= Exercise description =
Take the lines from the beginning of the data below through the line holding "with the lowest" and return exactly those.

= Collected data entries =

-=-=-=-=-

-- ==== Sys2Proof/Machine/Sites.lean ====
section
/-! DEFINITION. Sites: hold causes, changes of site state at a tick edge (R161 to R168), and the tick edge itself (R27, R37, R39, R40,
R52). -/

namespace Sys2Proof.Machine

/-- Interrupt source `src` becomes pending in tick `t` (R199, R200). -/
def Psq.pend (p : Psq) (src : Nat) (t : Wide) : Psq :=
  match mget (fun _ => (none : Option Wide)) src p.irq with
  | some _ => p
  | none => { p with irq := mset (fun _ => none) src (some t) p.irq }

/-- Whether interrupt source `src` is pending. -/
def Psq.pending (p : Psq) (src : Nat) : Bool := (mget (fun _ => (none : Option Wide)) src p.irq).isSome

/-- Interrupt source `src` of sequencer `n` becomes pending in the present tick. -/
def State.pendIrq (s : State) (n src : Nat) : State := s.setPsq n ((s.getPsq n).pend src s.tick)

/-- PSQ_STAT.SITE (R163). -/
def State.siteCode (s : State) (n : Nat) : Nat :=
  match (s.getPsq n).mode with
  | .armed => 2
  | .running => 3
  | .paused => 4
  | .safeHold => 5
  | .none => if (s.siteRegions n).isEmpty then 0 else 1

/-- PSQ_STAT.EXEC (R169). -/
def ExecState.code : ExecState → Nat
  | .stop => 0
  | .frame => 1
  | .svc => 2
  | .wait => 3
  | .fault => 4
  | .susp => 5

/-- Banks, window store and scratch memory set to 0 as the seal ends (R213). [DEDUCED 149] -/
def Psq.unseal (p : Psq) : Psq :=
  if p.sealFlag then { p with sealFlag := false, banks := [], wstore := [], scratch := [] } else p

/-- The seal of site `n` ends when the site has become IDLE, which it was not in `s0` (R213). -/
def State.unsealIdle (s s0 : State) (n : Nat) : State :=
  if s0.siteCode n ≠ 0 ∧ s.siteCode n = 0 then s.setPsq n (s.getPsq n).unseal else s

/-- The outcome of a command in PSQ_STAT.CMD_STATUS. -/
def State.cmdStatus (s : State) (n code : Nat) : State := s.setFld (F.PSQ_STAT.CMD_STATUS n) code

/-- A command of site `n` refused under R7. -/
def State.refuseCmd (s : State) (req : Requester) (n op : Nat) : State :=
  (s.cmdStatus n C.STATE_REFUSED).logRefused req (R.PSQ_CMD n) op

/-- A hold cause arises for site `n` in the present tick (R167, R168): a command of the same tick is refused, and of several causes the one
with the lowest code counts. A double fault holds its own site in any state (R207). -/
def State.raiseHold (s : State) (n code : Nat) : State :=
  if !s.siteActive n && !(s.getPsq n).faulted then s
  else
    let p := s.getPsq n
    let s1 := match p.cmdNow with
      | some (req, op) => s.refuseCmd req n op
      | none => s
    let low := match p.next, p.cmdNow with
      | some (.hold _), some _ => code
      | some (.hold c), none => min c code
      | _, _ => code
    s1.setPsq n { s1.getPsq n with next := some (.hold low), runAt := none, svcEnd := false, cmdNow := none }

/-- A hold cause arises for every site that is ARMED, RUNNING or PAUSED. -/
def State.holdAll (s : State) (code : Nat) : State := (List.range 16).foldl (fun t n => t.raiseHold n code) s

/-- A unit's site or sites are held by a cause. -/
def State.holdSites (s : State) (ns : List Nat) (code : Nat) : State := ns.foldl (fun t n => t.raiseHold n code) s

/-- The regions of site `n` leave LIVE and its queues record the tick (R141, R276). -/
def State.leaveActive (s : State) (n : Nat) : State :=
  ((s.siteRegions n).foldl (fun t g => t.rgnLeaveLive g) s).leaveQueues n

/-- SOURCE and DETAIL of a sequencer's own report (R217): the number and PC. -/
def State.reportPsq (s : State) (n code : Nat) : State := s.report code (srcSeq n) (s.getPsq n).pc.toNat

/-- Site `n` is in SAFE_HOLD from the next tick on, for cause `code` that arose in the present tick: EXEC is FAULT after a double fault, else STOP (R167,
R207, R486). -/
def State.commitHold (s : State) (n code : Nat) : State :=
  let p := s.getPsq n
  let s1 := (if s.siteActive n then s.leaveActive n else s).setPsq n
    { p with mode := .safeHold, next := none, runAt := none, exec := if p.faulted then ExecState.fault else .stop, faulted := false, access := none,
             svcAt := none, svcEnd := false, slipAt := if code = C.ERR_TICK_SLIP then some s.tick else p.slipAt }
  let s2 := (s1.setFld (F.PSQ_HOLD_CAUSE.CODE n) code).setReg (R.PSQ_HOLD_TICK n) s.tick
  let s3 := s2.postEvent 6 n code (52 + n)
  let s4 := if code = C.PSQ_HOST_HOLD then s3.reportPsq n C.PSQ_HOST_HOLD else s3
  if s4.effBit n (F.PSQ_VOTE_CFG.EN n) && code != C.CSC_REMOTE_HOLD then
    s4.raiseCscHold 1 (1 <<< s4.effFld n (F.PSQ_VOTE_CFG.GROUP n)) code
  else s4

/-- Site `n` is stopped from the next tick on (R164). [DEDUCED 36] -/
def State.commitStop (s : State) (n : Nat) : State :=
  let p := s.getPsq n
  let s1 := if s.siteActive n then s.leaveActive n else s
  (s1.setPsq n { p with mode := .none, next := none, runAt := none, exec := .stop, access := none, svcAt := none, svcEnd := false }).unsealIdle s n

/-- The sequencer registers as ARM leaves them (R165): LMBASE keeps its value; and the UI-repeat factor taken up (R58). -/
def Psq.armed (p : Psq) (rep : Nat) (ie priv : Bool) (pc : Half) : Psq :=
  { p with mode := .armed, next := none, runAt := none, slipAt := none, nRun := 0, rep := rep, pc := pc, cur := 0, depth := 0,
           frames := [(0, some FrameHdr.base)], wstore := [], inMem := 0, spillBad := [], ie := ie, priv := priv, trap := false,
           lmstate := 0, vwr := FWord.zero, vout := none, repLeft := 0, access := none, exec := .stop, issuedAt := none, held := [] }

/-- The solver lane tap of each queue of site `n` that has one is accepted; a replay of the queue's records ends without success (R324, R347). -/
def State.acceptTaps (s : State) (n : Nat) : State :=
  (s.siteQueues n).foldl (fun t0 k =>
    let t := t0.loseReplays k
    if t.bit (F.FCQ_Q_CFG.TAP_EN k) then t.acceptTap (t.fld (F.FCQ_Q_CFG.TAP_LANE k)) k n else t) s

/-- Site `n` is armed from the next tick on (R141, R165, R273, R80, R324, R519). [DESIGN CHOICE 147] -/
def State.commitArm (s : State) (n : Nat) : State :=
  let s1 := s.setPsq n ((s.getPsq n).armed (s.fld (F.TICK_UIREP.REPEAT n)) (s.bit (F.PSQ_CFG.IE_INIT n)) (s.bit (F.PSQ_CFG.RUN_PRIV n))
    (BitVec.ofNat 16 (s.fld (F.PSQ_ENTRY.RUN_PC n))))
  let s2 := (s1.siteRegions n).foldl (fun t g =>
    if t.rgnState g = 2 ∧ !t.bit (F.FAB_RGN_DESC.FROZEN g) ∧ !t.bit (F.FAB_RGN_DESC.FAILED g) then t.setRgnState g 3 else t) s1
  let init := s2.fld (F.FAB_CTXSEL.INIT n)
  let s3 := ((s2.setFld (F.FAB_CTXSEL.ACTIVE n) init).setFld (F.FAB_CTXSEL.PEND n) 0).setSelWaiting n none
  let s4 := (s3.siteRegions n).foldl (fun t g => (t.rgnSlots g).foldl (fun u k => u.activate k init) t) s3
  let s5 := ((s4.siteQueues n).foldl (fun t k => t.armQueue k) s4).acceptTaps n
  let s6 := (s5.siteRegions n).foldl (fun t g => (t.rgnSlots g).foldl (fun u k =>
    if u.cellFenced k then
      u.report C.BIST_CELL_FENCED (srcBist (clusterOf (k % 64) (k / 64) + 256 * localOf (k % 64) (k / 64))) (u.reg R.BIST_LAST).toNat
    else u) t) s5
  { s6 with slices := mmap (fun _ => Slice.reset) (fun k x =>
      if s6.sliceOf k n then { x with loaded := false, edgeLog := false } else x) s6.slices }

/-- START's effect on the registers of site `n` (R164, R166), with `t0` the tick it is to run from. START and RESUME empty the vote decision that VMATCH
tests with the match accumulators. [DEDUCED 118] -/
def State.commitStart (s : State) (n : Nat) (t0 : Wide) : State :=
  let s1 := (s.setPsq n { s.getPsq n with next := none, runAt := some t0, nRun := 0, s0 := t0, sfail := false, acc := 0, vote := false }).setReg
    (R.PSQ_FRAMECNT n) 0
  s1.tapStart n t0

/-- The pending change of site `n` takes effect at the tick edge. -/
def State.commitSite (s : State) (n : Nat) : State :=
  let p := s.getPsq n
  match p.next with
  | none => s
  | some .arm => s.commitArm n
  | some (.start t0) => s.commitStart n t0
  | some (.resume t0) => s.setPsq n { p with next := none, runAt := some t0, acc := 0, vote := false }
  | some .pause | some .halt => s.setPsq n { p with next := none, mode := .paused, exec := .susp }
  | some .stop => s.commitStop n
  | some (.hold code) => s.commitHold n code

/-- Whether a THAW of region `g` has copied the site's context state and not yet taken effect (R146). -/
def State.thawing (s : State) (g : Nat) : Bool :=
  match s.fab.rgnPend with
  | some r => r.thaw && r.copied && r.region == g
  | none => false

/-- Context `c`, selected in tick `since`, is pending for site `n` and for the cells of its regions that hear the select (R36, R79, R144). -/
def State.pendSelect (s : State) (n c : Nat) (since : Wide) : State :=
  let t1 := (s.setFld (F.FAB_CTXSEL.PENDING n) c).setFld (F.FAB_CTXSEL.PEND n) 1
  let t2 := (t1.siteRegions n).foldl (fun u g =>
    if u.rgnState g = 3 ∨ u.thawing g = true then (u.rgnSlots g).foldl (fun v k =>
      match v.workPos k with
      | some p => if v.isRclk p then v else v.setCtx k { v.ctxOf k with pending := c, pend := true }
      | none => v) u
    else u) t1
  { t2 with fab := { t2.fab with selSince := mset (fun _ => 0) n since t2.fab.selSince } }

/-- A select that waited behind one due in this tick becomes pending, issued in tick `since` (R37). -/
def State.releaseSelect (s : State) (n : Nat) (since : Wide) : State :=
  match s.selWaiting n with
  | some c => (s.setSelWaiting n none).pendSelect n c since
  | none => s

-=-=-=-=-

= Your solution =
-- ==== Sys2Proof/Machine/Sites.lean ====
section
/-! DEFINITION. Sites: hold causes, changes of site state at a tick edge (R161 to R168), and the tick edge itself (R27, R37, R39, R40,
R52). -/

namespace Sys2Proof.Machine

/-- Interrupt source `src` becomes pending in tick `t` (R199, R200). -/
def Psq.pend (p : Psq) (src : Nat) (t : Wide) : Psq :=
  match mget (fun _ => (none : Option Wide)) src p.irq with
  | some _ => p
  | none => { p with irq := mset (fun _ => none) src (some t) p.irq }

/-- Whether interrupt source `src` is pending. -/
def Psq.pending (p : Psq) (src : Nat) : Bool := (mget (fun _ => (none : Option Wide)) src p.irq).isSome

/-- Interrupt source `src` of sequencer `n` becomes pending in the present tick. -/
def State.pendIrq (s : State) (n src : Nat) : State := s.setPsq n ((s.getPsq n).pend src s.tick)

/-- PSQ_STAT.SITE (R163). -/
def State.siteCode (s : State) (n : Nat) : Nat :=
  match (s.getPsq n).mode with
  | .armed => 2
  | .running => 3
  | .paused => 4
  | .safeHold => 5
  | .none => if (s.siteRegions n).isEmpty then 0 else 1

/-- PSQ_STAT.EXEC (R169). -/
def ExecState.code : ExecState → Nat
  | .stop => 0
  | .frame => 1
  | .svc => 2
  | .wait => 3
  | .fault => 4
  | .susp => 5

/-- Banks, window store and scratch memory set to 0 as the seal ends (R213). [DEDUCED 149] -/
def Psq.unseal (p : Psq) : Psq :=
  if p.sealFlag then { p with sealFlag := false, banks := [], wstore := [], scratch := [] } else p

/-- The seal of site `n` ends when the site has become IDLE, which it was not in `s0` (R213). -/
def State.unsealIdle (s s0 : State) (n : Nat) : State :=
  if s0.siteCode n ≠ 0 ∧ s.siteCode n = 0 then s.setPsq n (s.getPsq n).unseal else s

/-- The outcome of a command in PSQ_STAT.CMD_STATUS. -/
def State.cmdStatus (s : State) (n code : Nat) : State := s.setFld (F.PSQ_STAT.CMD_STATUS n) code

/-- A command of site `n` refused under R7. -/
def State.refuseCmd (s : State) (req : Requester) (n op : Nat) : State :=
  (s.cmdStatus n C.STATE_REFUSED).logRefused req (R.PSQ_CMD n) op

/-- A hold cause arises for site `n` in the present tick (R167, R168): a command of the same tick is refused, and of several causes the one
with the lowest code counts. A double fault holds its own site in any state (R207). -/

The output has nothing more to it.